Я бросился к ее ногам, не заботясь о присутствии стражей, и воскликнул:
– Жанна, чтобы оказаться подле тебя, я преодолел отделяющую нас пропасть времени. Если судить по внешним приметам, я даже еще не родился, я появлюсь на свет только через пять столетий, но твои страдания так терзают меня, что я забыл, как сам прошел испытание карцером и отчуждение близких, и вопреки здравому смыслу хочу спасти тебя!
Мои речи Жанну вовсе не смутили, она положила свои закованные в цепи руки мне на плечи и сказала:
– Светлейший, светлейший монсеньор, мне известно то, о чем ты говоришь, я слышала голоса. Делай то, что угодно Господу.
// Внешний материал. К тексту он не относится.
-- ==== Sys2Proof/Tests/Slice0.lean ====
section
/-! SUPPORT. Tests: the checks of WellFormed with a term that each refuses, and single steps and conversions whose results the spec states. -/

namespace Sys2Proof.Machine

/-! An ill-formed term for each check of WellFormed, and a well-formed one beside it. -/

theorem test_refused_lengths : (([.sensorSample [0], .registerAccessWrite adm 0 0 2 0 [1], .registerWrite 5 0 0, .passSubmit [] [] fwSrc, .calibrationRead 0 0 [0, 0], .faultReport (flt 0x16 0), .rd true false 0x100000000 false, .wr true false 0x100000000 0 false false] : List Instr).all fun i => !i.wellFormed) = true := by decide +kernel

theorem test_accepted_lengths : (([.sensorSample (List.replicate 8 0), .registerAccessWrite adm 0 0 2 0 [1, 2], .registerWrite 4 0 0, .passSubmit (List.replicate 128 0) [] fwSrc, .calibrationRead 0 0 (List.replicate 8 0), .faultReport (flt 0x15 0), .rd true true 0x100000000 false, .wr true false 0xFFFFFFFF 0 false false] : List Instr).all fun i => i.wellFormed) = true := by decide +kernel

/-- Operation codes of the program words (06 R134; 07 R162). -/
theorem test_refused_words : (([.vnop 0 0x400000000000000, .vsetvl 0 0x0, .vld 0 0xc00000000000000, .vst 0 0x800000000000000, .vgather 0 0x1400000000000000, .vperm 0 0x1000000000000000, .vbcast 0 0x1c00000000000000, .vcvt 0 0x1800000000000000, .vadd 0 0x2400000000000000, .vmul 0 0x2000000000000000, .vfma 0 0x2c00000000000000, .vcmp 0 0x2800000000000000, .vsel 0 0x3400000000000000, .vmin 0 0x3000000000000000, .vmax 0 0x3c00000000000000, .vmlog 0 0x3800000000000000, .vred 0 0x4400000000000000, .mwait 0 0x8000000000000000, .sli 0 0x8c00000000000000, .sadd 0 0x8800000000000000, .sld 0 0x9400000000000000, .br 0 0x9000000000000000, .spawn 0 0x9c00000000000000, .signal 0 0x9800000000000000, .mrun 0 ⟨0, 0, 0, 0⟩] : List Instr).all fun i => !i.wellFormed) = true := by decide +kernel

theorem test_accepted_words : (([.vnop 0 0x0, .vsetvl 0 0x400000000000000, .vld 0 0x800000000000000, .vst 0 0xc00000000000000, .vgather 0 0x1000000000000000, .vperm 0 0x1400000000000000, .vbcast 0 0x1800000000000000, .vcvt 0 0x1c00000000000000, .vadd 0 0x2000000000000000, .vmul 0 0x2400000000000000, .vfma 0 0x2800000000000000, .vcmp 0 0x2c00000000000000, .vsel 0 0x3000000000000000, .vmin 0 0x3400000000000000, .vmax 0 0x3800000000000000, .vmlog 0 0x3c00000000000000, .vred 0 0x4000000000000000, .mwait 0 0x8400000000000000, .sli 0 0x8800000000000000, .sadd 0 0x8c00000000000000, .sld 0 0x9000000000000000, .br 0 0x9400000000000000, .spawn 0 0x9800000000000000, .signal 0 0x9c00000000000000, .mrun 0 ⟨0x8000000000000000, 0, 0, 0⟩] : List Instr).all fun i => i.wellFormed) = true := by decide +kernel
Услышав это приказание, я поцеловал крест с двумя перекладинами, висящий у нее на шее, выпрямился, сбросив капюшон монаха, и обнажил перед ошеломленными стражами свою шпагу. Карцер был таким крошечным, что они не могли ни напасть на меня вдвоем, ни ловко манипулировать своими пиками. Я поспешил проломить череп первому, который погиб из-за того, что променял свой шлем на суп, и пронзить сердце второму, в отсутствие у него кольчуги. На мгновение я зашатался под тяжестью третьего, который орал как безумный, чтобы поднять тревогу, пока я в отчаянном порыве не перебросил его через себя. Он упал навзничь, ударившись о стену, обливаясь кровью, и я проткнул его насквозь.